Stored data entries
== Segment start ==

-- ==== Sys2Proof/Certificates/Slice0/Obligations.lean ====
section
/-! DEFINITION. The statements for the provers. -/
open Sys2Proof Sys2Proof.Machine

/-- A step takes the command at the front of the queue and runs it with the queue's rest. With an empty queue it is a cycle of the
management clock (the model's choice, log 2; R377, R487): the timestamp counts, and nothing else changes unless something waits. -/
def Obligations.StepRunsTheFrontCommand : Prop :=
  ∀ (s : State) (c : Instr) (rest : List Instr),
    (s.pending = c :: rest → step s = exec c { s with pending := rest }) ∧
    (s.pending = [] → anyWaits s = false → s.mbx.owed = [] → s.swarm.waits = false → (∀ e ∈ s.pwr.fps, e.2.pend = []) →
      let m := s.mgt
      step s = .next { s with mgt :=
        if s.clk.datum = true then { m with time := (m.time + 1) % 2 ^ 64 }
        else if m.rcPhase = 3 then { m with time := (m.time + 9) % 2 ^ 64, rcPhase := 0 }
        else { m with rcPhase := m.rcPhase + 1 } })

/-- R96, R97: ADDK writes ka + b and SUBK ka - b, modulo 2^64, where b is kb or the immediate; k0 reads zero and discards a write. Only this
core changes, and of it kd, the offset, and what the next fetch records. B and a taken BC go to their own offset plus 16 times the signed
word count; BC compares ka with kb or a sign-extended value; LOOP leaves by its offset when kd is zero and otherwise counts kd down and goes
on. No register changes but LOOP's counter. It rests on the model's choices of logs 8, 25, 49. -/
def Obligations.ScalarWordsComputeAndBranch : Prop :=
  (∀ (c : CoreNo) (kd ka kb : BitVec 5) (useImm : Bool) (imm : Word64) (s : State),
     let k := getCore s c.val
     let b := if useImm then imm else kGet k kb
     (standsAt s c.val (shortBits 0x01 0 { flag := useImm, kd, ka, kb, imm }) →
       Completes (.addk c kd ka kb useImm imm) s fun t => advances c.val s t ∧ onlyK kd (kGet k ka + b) k (getCore t c.val)) ∧
     (standsAt s c.val (shortBits 0x02 0 { flag := useImm, kd, ka, kb, imm }) →
       Completes (.subk c kd ka kb useImm imm) s fun t => advances c.val s t ∧ onlyK kd (kGet k ka - b) k (getCore t c.val))) ∧
  (∀ (c : CoreNo) (kd ka kb : BitVec 5) (cond : BitVec 3) (useImm : Bool) (cmp : BitVec 48) (off : BitVec 16) (s : State),
     let k := getCore s c.val
     let target : BitVec 15 := k.pc + BitVec.ofInt 15 (16 * off.toInt)
     let a := kGet k ka
     let b := if useImm then cmp.signExtend 64 else kGet k kb
     (standsAt s c.val (shortBits 0x05 0 { imm := off.zeroExtend 64 }) →
       Completes (.b c off) s fun t => goesTo c.val target s t ∧ onlyK 0 0 k (getCore t c.val)) ∧
     (cond.toNat ≤ 5 → standsAt s c.val (shortBits 0x06 0 { flag := useImm, ka, kb, cond, imm := cmp ++ off }) →
       Completes (.bc c ka kb cond useImm cmp off) s fun t =>
         goesTo c.val (if condHolds cond a b then target else k.pc + 16) s t ∧ onlyK 0 0 k (getCore t c.val)) ∧
     (standsAt s c.val (shortBits 0x07 0 { kd, imm := off.zeroExtend 64 }) →
       Completes (.loop c kd off) s fun t =>
         if kGet k kd = 0 then goesTo c.val target s t ∧ onlyK 0 0 k (getCore t c.val)
         else advances c.val s t ∧ onlyK kd (kGet k kd - 1) k (getCore t c.val)))

/-- R98, R112, R249: LDK checks alignment, the region and its permission, and the dead ranges, in this order, and loads eight bytes, the
least significant first, through the L1 into kd; a failed check faults the core and writes no register. While the LDK of a register is out,
a word of the stream that reads the register stalls and changes nothing else; once it has returned, the word issues. STK stores the eight
bytes of kb, the least significant first, at the region's address, after the checks of LDK with write permission, and removes the dead
ranges it meets; no other byte of memory and no scalar register changes. It rests on the model's choices of log 8. -/
def Obligations.ScalarMemoryWordsCheckThenAccess : Prop :=
  (∀ (c : CoreNo) (kd ka : BitVec 5) (region : BitVec 6) (imm : Word64) (s : State),
     let k := getCore s c.val
     let off := (kGet k ka + imm).toNat
     let a := regionAddr k region.toNat off
     standsAt s c.val (shortBits 0x03 0 { kd, ka, region, imm }) →
       (off % 8 ≠ 0 → Completes (.ldk c kd ka region imm) s fun t => faults c.val 0x22 0 none (pcWord k) 0 s t) ∧
       (∀ code, off % 8 = 0 → regionCheck k region.toNat permR off 8 = some code →
         Completes (.ldk c kd ka region imm) s fun t => faults c.val code 0 none (pcWord k) region.toNat s t) ∧
       (off % 8 = 0 → regionCheck k region.toNat permR off 8 = none → deadHit k.dead a 8 = true →
         Completes (.ldk c kd ka region imm) s fun t => faults c.val 0x03 0 none (pcWord k) 0 s t) ∧
       (off % 8 = 0 → regionCheck k region.toNat permR off 8 = none → deadHit k.dead a 8 = false →
         (∀ d, a % 64 ≤ 56 → l1Find k (a / 64) = some d → Completes (.ldk c kd ka region imm) s fun t =>
           onlyCore c.val s t ∧ (getCore t c.val).pc = k.pc + 16
           ∧ onlyK kd (BitVec.ofNat 64 (getLineBytes d (a % 64) 8)) k (getCore t c.val)) ∧
         let x : ScalarAcc := { pc := pcWord k, kd := some kd, region := region.toNat, addr := a, cls := rgClass (regionOf k region.toNat)
                                value := 0 }
         let u := modCore s c.val fun k => { k with scalarq := [x] }
         (∀ s1 v, scalarTry c.val x u = (s1, .ok v) → Completes (.ldk c kd ka region imm) s fun t =>
           t = nextWord c.val (modCore s1 c.val fun k => kSet { k with scalarq := k.scalarq.tail } kd (BitVec.ofNat 64 v))) ∧
         (∀ s1 e, scalarTry c.val x u = (s1, .err e) → Completes (.ldk c kd ka region imm) s fun t =>
           t = coreFault c.val e 0 none (pcWord k) (checkDetail e region.toNat)
             (modCore s1 c.val fun k => { k with scalarq := k.scalarq.tail })) ∧
         (∀ s1, scalarTry c.val x u = (s1, .wait) → Completes (.ldk c kd ka region imm) s fun t => t = nextWord c.val s1))) ∧
  (∀ (c : CoreNo) (kd ka kb : BitVec 5) (useImm : Bool) (imm : Word64) (region : BitVec 6) (cond : BitVec 3) (cmp : BitVec 48)
     (off : BitVec 16) (s : State),
     let k := getCore s c.val
     ∀ e ∈ ([(.addk c kd ka kb useImm imm, shortBits 0x01 0 { flag := useImm, kd, ka, kb, imm }),
         (.subk c kd ka kb useImm imm, shortBits 0x02 0 { flag := useImm, kd, ka, kb, imm }),
         (.ldk c kd ka region imm, shortBits 0x03 0 { kd, ka, region, imm }),
         (.stk c ka kb region imm, shortBits 0x04 0 { ka, kb, region, imm }),
         (.bc c ka kb cond useImm cmp off, shortBits 0x06 0 { flag := useImm, ka, kb, cond, imm := cmp ++ off }),
         (.loop c kd off, shortBits 0x07 0 { kd, imm := off.zeroExtend 64 })] : List (Instr × BitVec 128)),
       ∀ (x : ScalarAcc) (r : BitVec 5) (v : Nat), k.scalarq = [x] → x.kd = some r → r ≠ 0 → r.toNat ∈ kReads e.2 →
         (atWord s c.val e.2 = true → scalarTry c.val x s = (s, .wait) → Completes e.1 s fun t =>
           onlyCore c.val s t ∧ getCore t c.val = { k with stall := .ldk }) ∧
         (frozen s = false → streamRuns k = true → k.stall = .ldk → scalarTry c.val x s = (s, .ok v) →
           Completes (.scoreboardIssue c) s fun t => onlyCore c.val s t ∧ (getCore t c.val).stall = .none ∧
             kGet (getCore t c.val) r = BitVec.ofNat 64 v ∧ ∀ q, q ≠ r → kGet (getCore t c.val) q = kGet k q)) ∧
  (∀ (c : CoreNo) (ka kb : BitVec 5) (region : BitVec 6) (imm : Word64) (s : State),
     let k := getCore s c.val
     let off := (kGet k ka + imm).toNat
     let a := regionAddr k region.toNat off
     standsAt s c.val (shortBits 0x04 0 { ka, kb, region, imm }) →
       (off % 8 ≠ 0 → Completes (.stk c ka kb region imm) s fun t => faults c.val 0x22 0 none (pcWord k) 0 s t) ∧
       (∀ code, off % 8 = 0 → regionCheck k region.toNat permW off 8 = some code →
         Completes (.stk c ka kb region imm) s fun t => faults c.val code 0 none (pcWord k) region.toNat s t) ∧
       (off % 8 = 0 → regionCheck k region.toNat permW off 8 = none → (∀ ln ∈ spanLines a 8, ∃ n l, atHome s ln n l) →
         Completes (.stk c ka kb region imm) s fun t =>
           stored a 8 (kGet k kb).toNat s t ∧ onlyK 0 0 k (getCore t c.val) ∧ (getCore t c.val).pc = k.pc + 16
           ∧ (getCore t c.val).dead = deadRemove k.dead a 8
           ∧ t = { s with cores := t.cores, comb := { s.comb with lines := t.comb.lines } }))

== Segment end ==

### Task objective
Check each line above for the string "value" and copy the ones that have it.

### Output for this exercise
word count; BC compares ka with kb or a sign-extended value; LOOP leaves by its offset when kd is zero and otherwise counts kd down and goes
                                value := 0 }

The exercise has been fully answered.